_Instructions to follow_.
Count every line in the entries that holds the word "match". The reply is that count alone.

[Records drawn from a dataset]
# # # # # # #

-- ==== Sys2Proof/Tests/Slice0.lean ====
section
/-! SUPPORT. Tests. Every expected value is taken from the spec's encodings and vectors (named V, P or R in the comments),
which use MAGIC = 0x00000736. The last part shows, for every statement with hypotheses, concrete values that meet them. -/

set_option Elab.async false

namespace Sys2Proof.Tests

open Sys2Proof Sys2Proof.Machine

/-! ### Helpers -/

/-- A bit string as the spec prints it: spaces are for reading only. -/
def b (text : String) : Bits :=
  text.toList.filterMap fun c => if c = '1' then some true else if c = '0' then some false else none

/-- The reset state with the stand-in MAGIC of the vectors. -/
def start : State := { State.reset with params := { magic := 0x00000736, fw := 32 } }

/-- `s` with `q` attached as IN. -/
def feed (q : Bits) (s : State) : State := { s with inp := InStream.fresh q }

/-- `s` holding the tree `t`. -/
def hold (t : HuffTree) (s : State) : State := { s with tree := some t, nleaf := BitVec.ofNat 9 t.nleaf }

/-- `s` holding the tree `t` and its code table. -/
def coded (t : HuffTree) (s : State) : State := { hold t s with code := some (codeTable t) }

/-- `s` with counts written to FREQ. -/
def count (l : List (Fin 256 × Word)) (s : State) : State :=
  { s with freq := l.foldl (fun f e => f.set e.1 e.2) s.freq }

/-- Whether the machine answers the next state `t`. -/
def answers (o : Host.Outcome State Fault Refusal) (t : State) : Bool :=
  match o with
  | .next u => decide (u = t)
  | .fault _ | .refused _ => false

theorem next_of_answers {o : Host.Outcome State Fault Refusal} {t : State} (h : answers o t = true) : o = .next t := by
  cases o with
  | next u => exact congrArg _ (of_decide_eq_true h)
  | fault r => cases h
  | refused r => cases h

/-- A test on the state after one step in which the host writes `w` to CMD. -/
def after (w : Word) (s : State) (p : State → Bool) : Bool :=
  match step (issueWord w s) with
  | .next t => p t
  | .fault _ | .refused _ => false

/-- The tree of T2 (R202): A = 0, EOS = 1. -/
def t2 : HuffTree := .internal (.leaf 65 0) (.leaf 256 0)

/-- The tree of V25 and T3: A = 0, B = 10, EOS = 11. -/
def t3 : HuffTree := .internal (.leaf 65 0) (.internal (.leaf 66 0) (.leaf 256 0))

/-- The tree of R133: A `0`, B `101`, C `1110`, D `1111`, R `110`, EOS `100`. -/
def t6 : HuffTree :=
  .internal (.leaf 65 0) (.internal (.internal (.leaf 256 0) (.leaf 66 0))
    (.internal (.leaf 82 0) (.internal (.leaf 67 0) (.leaf 68 0))))

/-- A session that ended well (R216) and one that ended with a fault (R236). -/
def closed : State := { start with session := .closed, inp := start.inp.close, out := start.out.close [] }
def faulted : State := { closed with session := .fault, err := 10, errInfo := 0x0000000C }

/-! ### WellFormed: a symbol out of range is refused, for the only check there is (R93) -/

theorem test_lookup_257_is_ill_formed : (Instr.lookup 257).wellFormed = false := by decide
theorem test_lookup_511_is_ill_formed : (Instr.lookup 511).wellFormed = false := by decide
theorem test_lookup_256_is_well_formed : (Instr.lookup 256).wellFormed = true := by decide

/-! ### Decode: words written out field by field from R91 and R93 (ZERO, SYM, OP) -/

theorem test_decode_build : decode (0b0000000000000000000000000000#28 ++ 0b0001#4) = .ok .build := by decide
theorem test_decode_deser : decode (0b0000000000000000000000000000#28 ++ 0b0010#4) = .ok .deser := by decide
theorem test_decode_ser : decode (0b0000000000000000000000000000#28 ++ 0b0011#4) = .ok .ser := by decide
theorem test_decode_lookup :
    decode (0b0000000000000000000#19 ++ 0b001000001#9 ++ 0b0100#4) = .ok (.lookup 65) := by decide
theorem test_decode_codegen : decode (0b0000000000000000000000000000#28 ++ 0b0101#4) = .ok .codegen := by decide
theorem test_decode_encode : decode (0b0000000000000000000000000000#28 ++ 0b0110#4) = .ok .encode := by decide
theorem test_decode_decode : decode (0b0000000000000000000000000000#28 ++ 0b0111#4) = .ok .decode := by decide
theorem test_decode_wrhdr : decode (0b0000000000000000000000000000#28 ++ 0b1000#4) = .ok .wrhdr := by decide
theorem test_decode_rdhdr : decode (0b0000000000000000000000000000#28 ++ 0b1001#4) = .ok .rdhdr := by decide
theorem test_decode_close : decode (0b0000000000000000000000000000#28 ++ 0b1010#4) = .ok .close := by decide
theorem test_decode_reset : decode (0b0000000000000000000000000000#28 ++ 0b1011#4) = .ok .reset := by decide

/-- V15 to V17. -/
theorem test_decode_lookup_words :
    decode 0x00000004 = .ok (.lookup 0) ∧ decode 0x00000414 = .ok (.lookup 65) ∧
      decode 0x00001004 = .ok (.lookup 256) := by decide

/-- V18 and V19. -/
theorem test_decode_illegal_words :
    [0x00000000, 0x0000000C, 0x0000000F, 0x00000010, 0x80000001, 0x00002004, 0x00001014].all
      (fun w => match decode w with | .ok _ => false | .error _ => true) = true := by decide

/-- The encoder against R94's column of command words. -/
theorem test_encode_words :
    [Instr.build, .deser, .ser, .lookup 65, .codegen, .encode, .decode, .wrhdr, .rdhdr, .close, .reset].map encode =
      [1, 2, 3, 4 + 16 * 65, 5, 6, 7, 8, 9, 0xA, 0xB] := by decide

theorem test_decodeTableWord :
    decodeTableWord 32 1 = some .build ∧ decodeTableWord 32 0x00001004 = some (.lookup 256) ∧
      decodeTableWord 32 12 = none := by decide

/-- Every row of the opcode table runs as the first command after reset. -/
theorem test_every_row_runs :
    [1, 2, 3, 4, 5, 6, 7, 8, 9, 10, 11].all (fun w =>
      match step (State.reset.withFetchWord 32 w) with | .next _ => true | _ => false) = true := by decide +kernel

/-! ### Streams (V1 to V13) -/

/-- V2, V3, V6. -/
theorem test_bits_of_symbols : bitsN 65 9 = b "001000001" ∧ bitsN 256 9 = b "100000000" ∧ val (b "001000001") = 65 := by
  decide +kernel

/-- V6, V7. -/
theorem test_readBits :
    (InStream.fresh (b "001000001 11")).readBits 9 = (some 65, InStream.fresh (b "11")) ∧
      (InStream.fresh (b "0010000")).readBits 9 = (none, InStream.fresh []) := by decide +kernel

/-- V10. -/
theorem test_writeBits : ((OutStream.writeBits 256 9 OutStream.fresh).writeBit true).bits = b "100000000 1" := by
  decide +kernel

/-- V11: bits 0100000000 and any six padding bits make the bytes 40 and 00pppppp. -/
theorem test_close_pads :
    (({ OutStream.fresh with bits := b "0100000000" }).close (b "010101")).file = some [0x40, 0b00010101] := by
  decide +kernel

/-- V13. -/
theorem test_fileBits : fileBits [0xA5, 0x01] = b "1010 0101 0000 0001" := by decide +kernel

/-! ### BUILD -/

/-- V30 and R133, with the counts in the leaves. -/
theorem test_build_abracadabra :
    after 1 (count [(65, 5), (66, 2), (67, 1), (68, 1), (82, 2)] start) (fun t =>
      t.tree = some (.internal (.leaf 65 5) (.internal (.internal (.leaf 256 1) (.leaf 66 2))
        (.internal (.leaf 82 2) (.internal (.leaf 67 1) (.leaf 68 1))))) ∧ t.nleaf = 6 ∧ t.statusWord = 4) = true := by
  decide +kernel

/-- V31: a sum above 32 bits does not wrap. -/
theorem test_build_no_wrap :
    after 1 (count [(200, 4294967295), (201, 4294967295)] start) (fun t =>
      t.tree = some (.internal (.leaf 201 4294967295) (.internal (.leaf 256 1) (.leaf 200 4294967295)))) = true := by
  decide +kernel

/-! ### DESER -/

/-- R149. -/
theorem test_deser_reads :
    after 2 (feed (b "1 0001000001 1 0001000010 0100000000") start) (fun t =>
      t.tree = some t3 ∧ t.nleaf = 3 ∧ t.inp.rem = [] ∧ t.statusWord = 4) = true := by decide +kernel

/-- R148: a repeated symbol. -/
theorem test_deser_duplicate :
    after 2 (feed (b "1 0001000001 0001000001") start) (fun t =>
      t.statusWord = 0x00000602 ∧ t.errInfo = 65 ∧ t.tree = none) = true := by decide +kernel

/-! ### SER -/

/-- V46c. -/
theorem test_ser_appends :
    after 3 (hold t6 start) (fun t => t.out.bits =
      b "1 0001000001 1 1 0100000000 0001000010 1 0001010010 1 0001000011 0001000100") = true := by decide +kernel

/-- R234. -/
theorem test_ser_without_tree :
    after 3 start (fun t => t.statusWord = 0x00000902 ∧ t.errInfo = 3) = true := by decide +kernel

/-! ### LOOKUP and CODEGEN -/

/-- R164: B. -/
theorem test_lookup_found :
    after 0x00000424 (hold t6 start) (fun t =>
      t.lkFound ∧ t.lklen = 3 ∧ t.lkbits.cells = [0xA0000000, 0, 0, 0, 0, 0, 0, 0] ∧ t.statusWord = 0x24) = true := by
  decide +kernel

/-- R164: 0 has no leaf. -/
theorem test_lookup_not_found :
    after 0x00000004 { hold t6 start with lkFound := true, lklen := 3 } (fun t =>
      !t.lkFound ∧ t.lklen = 0 ∧ t.statusWord = 4) = true := by decide +kernel

/-- V56: the codes of A, C and EOS; STATUS as in P1. -/
theorem test_codegen_fills :
    after 5 (hold t6 start) (fun t => t.statusWord = 0xC ∧ t.code.map (fun c =>
      [codeOfByte c 65, codeOfByte c 67, codeOfEos c, codeOfByte c 69]) =
        some [some (b "0"), some (b "1110"), some (b "100"), none]) = true := by decide +kernel

/-! ### ENCODE -/

/-- V68: the odd bits are consumed and dropped. -/
theorem test_encode_drops_odd_bits :
    after 6 (feed (b "01000001 010") (coded t3 start)) (fun t => t.out.bits = b "0 11" ∧ t.inp.rem = []) = true := by
  decide +kernel

/-- V66. -/
theorem test_encode_symbol_not_found :
    after 6 (feed (fileBits [0x41, 0x43, 0x42]) (coded t3 start)) (fun t =>
      t.statusWord = 0x0000020E ∧ t.errInfo = 0x43 ∧ t.out.bits = b "0" ∧ t.inp.dropped = bitsN 0x42 8) = true := by
  decide +kernel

# # # # # # #

_Exercise response_.
4